IT in India: Social Revolution or Approaching Implosion?
This article,
written by Kristina Gaerlan, is based on Kalyani Menon-Sen’s panel presentation
on Globlalised media and ICT systems and structures organised by Isis
International-Manila during the World Summit on the Information Society
held last 10 to 12 December 2003 in Geneva, Switzerland.
JAGORI (which means
“wake up, woman”) was started by a group of seven feminists (six women
and one man!) in 1984, and is a women’s resource, communication and
documentation centre. Our mandate is to meet the information needs of
Indian women’s movements, and help rural women and their organisations
to link up with larger debates and issues at the national level. In
the last twenty years of our work, we have been able to build a network
of feminist activists (or activist feminists), particularly in the rural
areas in the North Indian states where patriarchy operates in a strongly
feudal context and where gender oppression and women’s subjugation take
brutal and very material forms that are not very different from those
prevailing in colonial times.
Our primary constituency
is rural poor women. These are women surviving on the edge of India,
constantly falling off the edge of the ‘development’ map delineated
by policy-makers and politicians, struggling to retain a precarious
foothold on work and survival. In trying to become an information bridge
for grassroots women, our major challenge is the huge numbers we have
to reach, and our very limited resources. We have to work with forms
and technologies of communication that will be accessible to women for
whom even the basic technology of reading and writing is out of reach.
Over the last twenty
years, we have used a variety of media. We started with songs—a very
successful vehicle for mobilisation. We have produced several music
cassettes. We have also produced posters, pamphlets, newsletters, booklets,
TV spots, video documentaries, as well as community theatre. In the
process, we have also honed our skills in making documentation a political
activity.
The act of putting something down in writing is an intensely political
act—it can bring a woman’s life and mind out from her private silences,
into the public domain where it cannot be ignored by others. Our work
has helped to smash the silence around forbidden issues such as violence,
child sexual abuse, sexuality and mental illness. Most recently, we
have also had to confront the painful issue of sexual harassment and
exploitation within NGOs. Throughout, we have used documentation as
an act of giving women a voice, of recognising and affirming agency,
of enabling them to speak the violation and name the violator.
The Politics
of Information
Today, India is one of the global nodes of the ‘IT Revolution’ and a
large number of well-meaning agencies are frantically trying to bridge
the “Digital Divide”, or the gap that keeps women from accessing information
and information technologies. But for the women JAGORI works with, this
is not a new situation—the situation of drowning in information that
is of no use to them is a familiar element of their reality. In fact,
information is central to the maintenance of the ‘natural order’ in
patriarchal societies. Information and knowledge have always been used
as tools of domination and subjugation, as means of consolidating and
strengthening feudal oppression, caste discrimination and women’s subjugation.
Half the women in India do not have access to even the most basic of
information technologies—reading and writing.

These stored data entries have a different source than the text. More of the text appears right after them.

-- ==== Sys2Proof/Claims/Debug.lean ====
section
/-! DEFINITION. What claims say of the debug unit: which compare hits, what an instruction records, how the counters step, which
watchpoint outputs pulse (spec/61_debug.md R2205 to R2240, spec/12_state_debug.md R281 to R298). -/

namespace Sys2Proof.Machine

/-! ## Recording -/

/-- DBSR went from old to new by the events P: their bits, IDE (bit 0) with them if `imprecise`, VLES (bit 27) with them if `vle`;
no other bit changed (spec/61_debug.md R2205). -/
def Recorded (old new : Word) (P : Nat → Prop) (imprecise vle : Bool) : Prop :=
  ∀ k, k < 32 → (bit new k = true ↔ bit old k = true ∨ P k ∨
    ((∃ j, j < 32 ∧ P j) ∧ ((k = 0 ∧ imprecise = true) ∨ (k = 27 ∧ vle = true))))

/-- The non-critical interrupt of IVOR index n is all that happened: of DBSR, only the event of its being taken may be recorded
(spec/61_debug.md R2214). -/
structure State.OnlyInterrupted (s t : State) (n : Nat) (address esr dear : Word) : Prop
    extends State.Interrupted s t n address esr dear where
  events : Recorded s.dbg.dbsr t.dbg.dbsr (fun k => s.idm = true ∧ k = 6 ∧ bit s.dbg.dbcr0 6 = true) (!bit s.msr 22) false

/-! ## Instruction address compares -/

/-- Two addresses agree above their k low-order bits. -/
def sameAbove (k : Nat) (a b : Word) : Prop := a.toNat / 2 ^ k = b.toNat / 2 ^ k

/-- The US field admits the mode and the ER field the address space (R282). -/
def Qualified (us er : BitVec 2) (user space : Bool) : Prop :=
  (us = 0 ∨ (us = 2 ∧ user = false) ∨ (us = 3 ∧ user = true)) ∧
  (er = 0 ∨ (er = 2 ∧ space = false) ∨ (er = 3 ∧ space = true))

/-- Register IAC n + 1 hits the address a; g is 2 on a Book E page and 1 on a VLE page (R2210). -/
def DebugRegs.IacHit (d : DebugRegs) (msr a : Word) (g n : Nat) : Prop :=
  let c := if n < 4 then d.dbcr1 else d.dbcr5
  let own := d.iac.toList.getD n 0
  let other := d.iac.toList.getD (n + 1) 0
  let mode := bits (if n % 4 < 2 then 8 else 24) 2 c
  let inside : Prop := own.toNat / 2 ^ g ≤ a.toNat / 2 ^ g ∧ a.toNat / 2 ^ g < other.toNat / 2 ^ g
  Qualified (bits ([0, 4, 16, 20].getD (n % 4) 0) 2 c) (bits ([2, 6, 18, 22].getD (n % 4) 0) 2 c) (bit msr 17) (bit msr 26) ∧
    ((mode = 0 ∧ sameAbove (max g (bits (4 * n) 4 d.dbcr6).toNat) a own) ∨
     (n % 2 = 0 ∧ mode = 1 ∧ sameAbove g (a &&& other) (own &&& other)) ∨
     (n % 2 = 0 ∧ n < 4 ∧ mode = 2 ∧ inside) ∨ (n % 2 = 0 ∧ n < 4 ∧ mode = 3 ∧ ¬inside))

/-- DACn + 1 is linked to IAC1 or IAC3: DBCR2[DAC1LNK], or DBCR2[DAC2LNK] with the exact address compare (R2217). -/
def DebugRegs.Linked (d : DebugRegs) (n : Nat) : Prop :=
  (n = 0 ∧ bit d.dbcr2 10 = true) ∨ (n = 1 ∧ bit d.dbcr2 11 = true ∧ bits 8 2 d.dbcr2 = 0)

/-- The event of IAC n + 1 among the hits given: enabled in DBCR0, but for IAC1 while DBCR2[DAC1LNK] = 1 and IAC3 while
DBCR2[DAC2LNK] = 1 (R2210, R2217, spec/12_state_debug.md R283). -/
def DebugRegs.OwnIacEvent (d : DebugRegs) (hits : BitVec 8) (n : Nat) : Prop :=
  hits.getLsbD n = true ∧ ((n < 4 ∧ bit d.dbcr0 (8 + n) = true) ∨ (4 ≤ n ∧ bit d.dbcr0 (13 + n) = true)) ∧
    ¬(n = 0 ∧ bit d.dbcr2 10 = true) ∧ ¬(n = 2 ∧ bit d.dbcr2 11 = true)

/-- The hits given set DBSR bit k: IAC1 to IAC3 at 8 to 10, IAC4 to IAC8 at 11 (R2210). -/
def DebugRegs.IacEvent (d : DebugRegs) (hits : BitVec 8) (k : Nat) : Prop :=
  (k = 8 ∧ d.OwnIacEvent hits 0) ∨ (k = 9 ∧ d.OwnIacEvent hits 1) ∨ (k = 10 ∧ d.OwnIacEvent hits 2) ∨
  (k = 11 ∧ ∃ n, 3 ≤ n ∧ n < 8 ∧ d.OwnIacEvent hits n)

/-! ## Data address compares -/

/-- The address part of DAC n + 1 (R2211). -/
def DebugRegs.DacAddress (d : DebugRegs) (msr ea : Word) (n : Nat) : Prop :=
  let mode := bits 8 2 d.dbcr2
  let inside : Prop := d.dac1.toNat ≤ ea.toNat ∧ ea.toNat < d.dac2.toNat
  Qualified (bits (4 * n) 2 d.dbcr2) (bits (4 * n + 2) 2 d.dbcr2) (bit msr 17) (bit msr 27) ∧
    ((mode = 0 ∧ sameAbove (bits (16 + 4 * n) 4 d.dbcr4).toNat ea (if n = 0 then d.dac1 else d.dac2)) ∨
     (n = 0 ∧ mode = 1 ∧ ea &&& d.dac2 = d.dac1 &&& d.dac2) ∨ (n = 0 ∧ mode = 2 ∧ inside) ∨ (n = 0 ∧ mode = 3 ∧ ¬inside))

/-- Byte lane k takes part in the value compare of DAC n + 1: the access transfers a byte on it in its first transfer, and DVCnBE
selects it (R2211). -/
def DebugRegs.TakesPart (d : DebugRegs) (n : Nat) (x : DataAccess) (k : Nat) : Prop :=
  k < 8 ∧ x.ea.toNat % 8 ≤ k ∧ k < x.ea.toNat % 8 + x.bytes.length ∧ bit d.dbcr2 (16 + 8 * n + k) = true

/-- The byte transferred on lane k equals byte k of DVC n + 1. -/
def DebugRegs.LaneMatches (d : DebugRegs) (n : Nat) (x : DataAccess) (k : Nat) : Prop :=
  x.bytes.getD (k - x.ea.toNat % 8) 0 = byteOf (if n = 0 then d.dvc1 else d.dvc2) k

/-- The value part of DAC n + 1 (R2211, R283). That a half-word pair in which no lane takes part does not match, and that with DVCnBE
all clear there is a hit in both polarities, is assumption log entry 33. -/
def DebugRegs.DacValue (d : DebugRegs) (n : Nat) (x : DataAccess) : Prop :=
  let mode := bits (12 + 2 * n) 2 d.dbcr2
  let inverted := bit d.dbcr4 (1 + 2 * n)
  mode = 0 ∨ bits (16 + 8 * n) 8 d.dbcr2 = 0 ∨
  (inverted = false ∧ mode = 1 ∧ ∀ k, k < 8 → d.TakesPart n x k → d.LaneMatches n x k) ∨
  (inverted = false ∧ mode = 2 ∧ ∃ k, k < 8 ∧ d.TakesPart n x k ∧ d.LaneMatches n x k) ∨
  (inverted = false ∧ mode = 3 ∧ ∃ h, h < 4 ∧ (∃ k, k < 8 ∧ k / 2 = h ∧ d.TakesPart n x k) ∧
    ∀ k, k < 8 → k / 2 = h → d.TakesPart n x k → d.LaneMatches n x k) ∨
  (inverted = true ∧ mode = 1 ∧ ∃ k, k < 8 ∧ d.TakesPart n x k ∧ ¬d.LaneMatches n x k) ∨
  (inverted = true ∧ mode = 2 ∧ ∀ k, k < 8 → d.TakesPart n x k → ¬d.LaneMatches n x k)

/-- DAC n + 1 hits an access that was made; `iac` holds the instruction address compare hits of the same instruction (R2211,
R2217). -/
def DebugRegs.DacHit (d : DebugRegs) (msr : Word) (iac : BitVec 8) (n : Nat) (x : DataAccess) : Prop :=
  d.DacAddress msr x.ea n ∧ d.DacValue n x ∧ (d.Linked n → iac.getLsbD (2 * n) = true)

/-- DAC n + 1 hits an access that faulted: by its address, and only if no value is asked for (R2211). -/
def DebugRegs.DacFaultHit (d : DebugRegs) (msr : Word) (iac : BitVec 8) (n : Nat) (ea : Word) : Prop :=
  d.DacAddress msr ea n ∧ bits (12 + 2 * n) 2 d.dbcr2 = 0 ∧ (d.Linked n → iac.getLsbD (2 * n) = true)

/-- DBCR0[DACn] enables the event of DAC n + 1 for a store or a load: 01 stores, 10 loads, 11 both (R281). -/
def DebugRegs.DacEnabled (d : DebugRegs) (n : Nat) (store : Bool) : Prop :=
  bits (12 + 2 * n) 2 d.dbcr0 = 3 ∨ bits (12 + 2 * n) 2 d.dbcr0 = if store then 1 else 2

/-- A store or a load of the accesses given sets its DBSR bit of DAC n + 1. -/
def DebugRegs.DacRecorded (d : DebugRegs) (msr : Word) (iac : BitVec 8) (xs : List DataAccess) (n : Nat) (store : Bool) : Prop :=
  d.DacEnabled n store ∧ ∃ x ∈ xs, x.store = store ∧ d.DacHit msr iac n x

/-- A store or a load of the instruction is seen by the counters and the watchpoint of DAC n + 1: DBCR0[DACn] = 00 admits both
kinds (R2225 item 2, R2240). -/
def DebugRegs.DacSeen (d : DebugRegs) (msr : Word) (c : Current) (n : Nat) (store : Bool) : Prop :=
  (d.DacEnabled n store ∨ bits (12 + 2 * n) 2 d.dbcr0 = 0) ∧
    ((∃ x ∈ c.accesses, x.store = store ∧ d.DacHit msr c.iacHits n x) ∨
     ∃ x ∈ c.faulted, x.store = store ∧ d.DacFaultHit msr c.iacHits n x.ea)

/-- No data value compare has the reserved combination DVCnC = 1, DVCnM = 11 (spec/93_implementation_defined.md U52). -/
def DebugRegs.ValueCodes (d : DebugRegs) : Prop :=
  ∀ n, n < 2 → ¬(bit d.dbcr4 (1 + 2 * n) = true ∧ bits (12 + 2 * n) 2 d.dbcr2 = 3)

/-! ## Counters -/

/-- A counter goes from old to new: one less if it counts and is not 0; `zero` says that it reached 0 (R2225, R2230). -/
def CountsDown {n : Nat} (old new : BitVec n) (counts : Prop) (zero : Bool) : Prop :=
  (counts → old ≠ 0 → new.toNat + 1 = old.toNat) ∧ (¬counts ∨ old = 0 → new = old) ∧
  (zero = true ↔ counts ∧ old.toNat = 1)

/-- One step of the counters. `ev` numbers the events as bits 0 to 12 of DBCR3 do: DEVT1, DEVT2, ICMP, IAC1 to IAC4, DAC1R, DAC1W,
DAC2R, DAC2W, IRPT, RET; zero1 and zero2 say that a counter reached 0, trig that counter 1 was triggered (R2225, R284). -/
structure CounterStepped (dbcr3 old new : Word) (triggered : Bool) (ev : Nat → Prop) (zero1 zero2 trig : Bool) : Prop where
  trigger : trig = true ↔ (bit dbcr3 24 = true ∧ ev 0) ∨ (bit dbcr3 25 = true ∧ ev 1) ∨ (bit dbcr3 26 = true ∧ ev 3) ∨
    (bit dbcr3 27 = true ∧ ev 5) ∨ (bit dbcr3 28 = true ∧ ev 7) ∨ (bit dbcr3 29 = true ∧ ev 8) ∨
    (bit dbcr3 30 = true ∧ zero2 = true)
  second : bit dbcr3 31 = false →
    CountsDown (bits 16 16 old) (bits 16 16 new) (∃ k, k < 11 ∧ bit dbcr3 (13 + k) = true ∧ ev k) zero2
  first : bit dbcr3 31 = false →
    CountsDown (bits 0 16 old) (bits 0 16 new)
      ((∃ k, k < 13 ∧ bit dbcr3 k = true ∧ ev k) ∧ (bits 24 7 dbcr3 = 0 ∨ triggered = true ∨ trig = true)) zero1
  joined : bit dbcr3 31 = true → zero2 = false ∧
    CountsDown old new
      ((∃ k, k < 13 ∧ bit dbcr3 k = true ∧ ev k) ∧ (bits 24 7 dbcr3 = 0 ∨ triggered = true ∨ trig = true)) zero1

/-- The instruction completed. -/
def Current.Done (c : Current) : Prop := c.executed = true ∧ c.suppressed = false

/-- The events of an instruction in the numbering of CounterStepped; d and msr are the debug registers and the MSR it began with
(R2225 items 2 and 3). -/
def Current.Event (c : Current) (d : DebugRegs) (msr : Word) : Nat → Prop
  | 2 => c.Done ∧ bit msr 22 = true
  | 3 => c.iacHits.getLsbD 0 = true ∧ c.abandoned = false
  | 4 => c.iacHits.getLsbD 1 = true ∧ c.abandoned = false
  | 5 => c.iacHits.getLsbD 2 = true ∧ c.abandoned = false
  | 6 => c.iacHits.getLsbD 3 = true ∧ c.abandoned = false
  | 7 => d.DacSeen msr c 0 false
  | 8 => d.DacSeen msr c 0 true
  | 9 => d.DacSeen msr c 1 false
  | 10 => d.DacSeen msr c 1 true
  | 11 => c.irpt = true
  | 12 => c.ret = true
  | _ => False

/-! ## The end of an instruction -/

/-- Watchpoint output n pulses for the instruction (R2240; for 17 and 19 see assumption log entry 42). -/
def Current.Pulses (c : Current) (d : DebugRegs) (msr : Word) (zero1 zero2 : Bool) : Nat → Prop
  | 0 => c.iacHits.getLsbD 0 = true
  | 1 => c.iacHits.getLsbD 1 = true
  | 2 => c.iacHits.getLsbD 2 = true
  | 3 => c.iacHits.getLsbD 3 = true
  | 4 => d.DacSeen msr c 0 true ∨ d.DacSeen msr c 0 false
  | 5 => d.DacSeen msr c 1 true ∨ d.DacSeen msr c 1 false
  | 6 => zero1 = true
  | 7 => zero2 = true
  | 8 => c.iacHits.getLsbD 4 = true
  | 9 => c.iacHits.getLsbD 5 = true
  | 14 => c.iacHits.getLsbD 6 = true
  | 15 => c.iacHits.getLsbD 7 = true
  | 16 => c.irpt = true
  | 17 => c.ret = true
  | 18 => c.cirpt = true
  | 19 => c.cret = true
  | _ => False

/-- The instruction recorded by s, which began with the debug registers d and the MSR given, causes a data address compare
event. -/
def State.DacDone (s : State) (d : DebugRegs) (msr : Word) (n : Nat) (store : Bool) : Prop :=
  s.cur.Done ∧ d.DacRecorded msr s.cur.iacHits s.cur.accesses n store

/-- Some data address compare event. -/
def State.SomeDac (s : State) (d : DebugRegs) (msr : Word) : Prop := ∃ n, n < 2 ∧ (s.DacDone d msr n false ∨ s.DacDone d msr n true)

/-- The instruction causes an instruction complete event (R2212). -/
def State.IcmpDone (s : State) (d : DebugRegs) (msr : Word) : Prop :=
  s.cur.Done ∧ bit msr 22 = true ∧ bit d.dbcr0 4 = true

/-- With internal debug mode on, t is the state s after the debug unit has seen the instruction that began with the debug
registers d and the MSR given; the counters went from the old counts to new (R2205, R2211, R2212, R2225, R2230, R2240). -/
structure State.Finished (s t : State) (d : DebugRegs) (msr new : Word) (zero1 zero2 trig : Bool) : Prop where
  loads : ∀ n, n < 2 → (bit t.dbg.dbsr (12 + 2 * n) = true ↔ bit s.dbg.dbsr (12 + 2 * n) = true ∨ s.DacDone d msr n false)
  stores : ∀ n, n < 2 → (bit t.dbg.dbsr (13 + 2 * n) = true ↔ bit s.dbg.dbsr (13 + 2 * n) = true ∨ s.DacDone d msr n true)
  complete : bit t.dbg.dbsr 4 = true ↔ bit s.dbg.dbsr 4 = true ∨ s.IcmpDone d msr
  vle : bit t.dbg.dbsr 27 = true ↔
    bit s.dbg.dbsr 27 = true ∨ (s.cur.vle = true ∧ (s.SomeDac d msr ∨ s.IcmpDone d msr))
  imprecise : bit t.dbg.dbsr 0 = true ↔ bit s.dbg.dbsr 0 = true ∨ (bit msr 22 = false ∧ s.SomeDac d msr) ∨
    (s.cur.efpRound = true ∧ s.IcmpDone d msr) ∨
    (bit msr 22 = false ∧ ((zero1 = true ∧ bit d.dbcr0 23 = true) ∨ (zero2 = true ∧ bit d.dbcr0 24 = true)))
  counters : CounterStepped d.dbcr3 (if s.cur.wroteDbcnt then d.dbcnt else s.dbg.dbcnt) new
    (bit d.dbsr 31 || bit s.dbg.dbsr 31) (s.cur.Event d msr) zero1 zero2 trig
  counts : t.dbg.dbcnt = if s.cur.wroteDbcnt then s.dbg.dbcnt else new
  zeros : (bit t.dbg.dbsr 23 = true ↔ bit s.dbg.dbsr 23 = true ∨ (zero1 = true ∧ bit d.dbcr0 23 = true)) ∧
    (bit t.dbg.dbsr 24 = true ↔ bit s.dbg.dbsr 24 = true ∨ (zero2 = true ∧ bit d.dbcr0 24 = true)) ∧
    (bit t.dbg.dbsr 31 = true ↔ bit s.dbg.dbsr 31 = true ∨ trig = true)
  status : ∀ k, k < 32 → k ∉ [0, 4, 12, 13, 14, 15, 23, 24, 27, 31] → bit t.dbg.dbsr k = bit s.dbg.dbsr k
  outputs : ∀ o, o ∈ t.outputs ↔ o ∈ s.outputs ∨ o ∈ s.cur.signals ∨
    ∃ n, n < 22 ∧ o = .watchpoint n ∧ s.cur.Pulses d msr zero1 zero2 n
  frame : t = { s with dbg := { s.dbg with dbsr := t.dbg.dbsr, dbcnt := t.dbg.dbcnt }, outputs := t.outputs }

/-! ## Debug interrupts -/

/-- The debug interrupt was taken with the address of the current instruction: its pair, MSR and pc; ESR, DEAR and the MAS
registers keep their values (spec/60_exceptions.md R2001, R2009, R2035, R2211). -/
structure State.DebugInterrupted (s t : State) : Prop where
  saved : t.int =
    if bit s.hid.hid0 23 then { s.int with dsrr0 := s.pc, dsrr1 := s.msr } else { s.int with csrr0 := s.pc, csrr1 := s.msr }
  mode : ∀ k, k < 32 → bit t.msr k = (keepsMsrBit s.hid.hid0 .debug k && bit s.msr k)
  vector : t.pc = bits 0 16 s.int.ivpr ++ bits 16 12 (s.ivorAt 15) ++ 0#4
  awake : t.waiting = false
  program : s.KeepsProgram t
  translation : t.mmu = s.mmu

/-- A data access that faults sets the DBSR bit of DAC n + 1 for a load or a store: an earlier transfer of the same instruction
hit, or the access itself by its address (R2211). -/
def State.FaultRecords (s : State) (ea : Word) (store : Bool) (n : Nat) (bitOfStore : Bool) : Prop :=
  s.dbg.DacRecorded s.msr s.cur.iacHits s.cur.accesses n bitOfStore ∨
  (bitOfStore = store ∧ s.dbg.DacEnabled n store ∧ s.dbg.DacFaultHit s.msr s.cur.iacHits n ea)

/-- DBSR after a faulting access: the DAC bits of FaultRecords, and IDE if there is one. -/
structure State.FaultRecorded (s t : State) (ea : Word) (store : Bool) : Prop where
  loads : ∀ n, n < 2 →
    (bit t.dbg.dbsr (12 + 2 * n) = true ↔ bit s.dbg.dbsr (12 + 2 * n) = true ∨ s.FaultRecords ea store n false)
  stores : ∀ n, n < 2 →
    (bit t.dbg.dbsr (13 + 2 * n) = true ↔ bit s.dbg.dbsr (13 + 2 * n) = true ∨ s.FaultRecords ea store n true)
  imprecise : (∃ n, n < 2 ∧ ∃ b, s.FaultRecords ea store n b) → bit t.dbg.dbsr 0 = true

/-- A data access at ea whose translation fails, with IVOR index `vector` for the fault and ESR as given: with a data address
compare hit and MSR[DE] = 1 the debug interrupt instead, else the fault (R2211). -/
def State.FaultsWithDebug (s t : State) (ea : Word) (store : Bool) (vector : Nat) (esr : Word) : Prop :=
  s.FaultRecorded t ea store ∧
  ((∃ n, n < 2 ∧ ∃ b, s.FaultRecords ea store n b) → bit s.msr 22 = true → s.DebugInterrupted t) ∧
  (¬(∃ n, n < 2 ∧ ∃ b, s.FaultRecords ea store n b) ∨ bit s.msr 22 = false → s.Interrupted t vector s.pc esr ea)

end Sys2Proof.Machine
end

Thus, much of the information
that is vital to women’s lives is coded in ways that make it inaccessible
to them—that make it impossible for them to identify and challenge the
roots of their subordination. This is the “information gap” that women
have always had to contend with.
The situation of
women in the Information Age is therefore no more than an update of
an old story. While this statement may sound unnecessarily cynical at
first glance, it is borne out by many of the documentations of “best
practice” in taking IT to the grassroots in India, which once again
represent women as objects and passive targets of development. The most
successful experiments—and there is no denying that these are genuinely
impressive—are those where Electronic Information Centres have been
set up at the village level in some of India’s most remote and deprived
areas. These centres are often run by young women. Yet, the menu of
information that is available for access gives the game away. While
it is possible to download weather forecasts and the latest market prices
of agricultural commodities, sometimes even the bio-data of prospective
brides and grooms (sorted carefully by caste!), there is a notable absence
of information on the legal protection available to women facing domestic
violence, on inheritance rights, on Constitutional guarantees regarding
women’s rights, on the nearest certified abortion centre. It is obvious
that despite the rhetoric of “empowerment” that these documents are
peppered with, this is very much development as usual dictated by considerations
of efficiency rather than by any vision of social transformation.
Information and
communication technology (ICT) is about poverty as much as it is about
development. The ICT Revolution in India is inextricably linked to the
way in which the global economy is taking shape. In a world where capital,
technologies and profits move ever more freely across borders, the Internet
provides a fast, cheap and efficient way of manufacturing “knowledge
products” in locations where labour costs can be cut to the bone, and
transferring them back to locations where the highest profits can be
guaranteed. The strategy is no different from the logic that enabled
colonial powers to exploit the populations of colonised countries—for
instance, millions of workers in the textile industry in South East
Asia were engaged in such “remote work” in the 18th Century!
The development
of technologies that have enabled services to be outsourced to countries
where wages are low and labour laws less restrictive has allowed Indian
IT companies to build huge empires and claim the credit for an industrial
revival. However, once the rosy clouds of huge initial profits have
dispersed, it is increasingly obvious that multi-national corporations
(MNCs) see Indian IT firms not so much as a source of high-end IT products,
but as suppliers of low-end “IT coolies”—cheap and efficient workers
who will provide quick-fix solutions to the small nitty-gritty problems
that crop up every day in the course of their global operations.
The IT Worker—Privileges
and Pay-offs
The average IT professional in India is male, a graduate of one of our
respected technology schools, and a strong candidate for recruitment
by Microsoft or any of the global IT conglomerates. These—the finest
IT brains in the world, according to many—spend their time working at
about 10 percent of their intellectual capacities but earning salaries
equivalent to 300 times the minimum wage and living in gated communities
insulated from the uncomfortable reality of an economy where, despite
the bouncy energy of the stock market, inequalities and injustice are
visibly increasing. Whatever one may say about their exploitation by
the global economy, there is no denying that these are among the most
privileged section of professionals in the country.
At the other end
of the spectrum from the IT professional is the worker in the “Business
Process Outsourcing” segment of the IT sector. Here, the workers are
mainly women who fall into two broad categories with very different
profiles.
The first category
is the home-based IT worker in the unorganised sector—like all home-based
workers, usually a married woman with children, who has some basic marketable
skills (in this case, typing) but finds it impossible to get and keep
a regular job that also allows her to manage her domestic workload.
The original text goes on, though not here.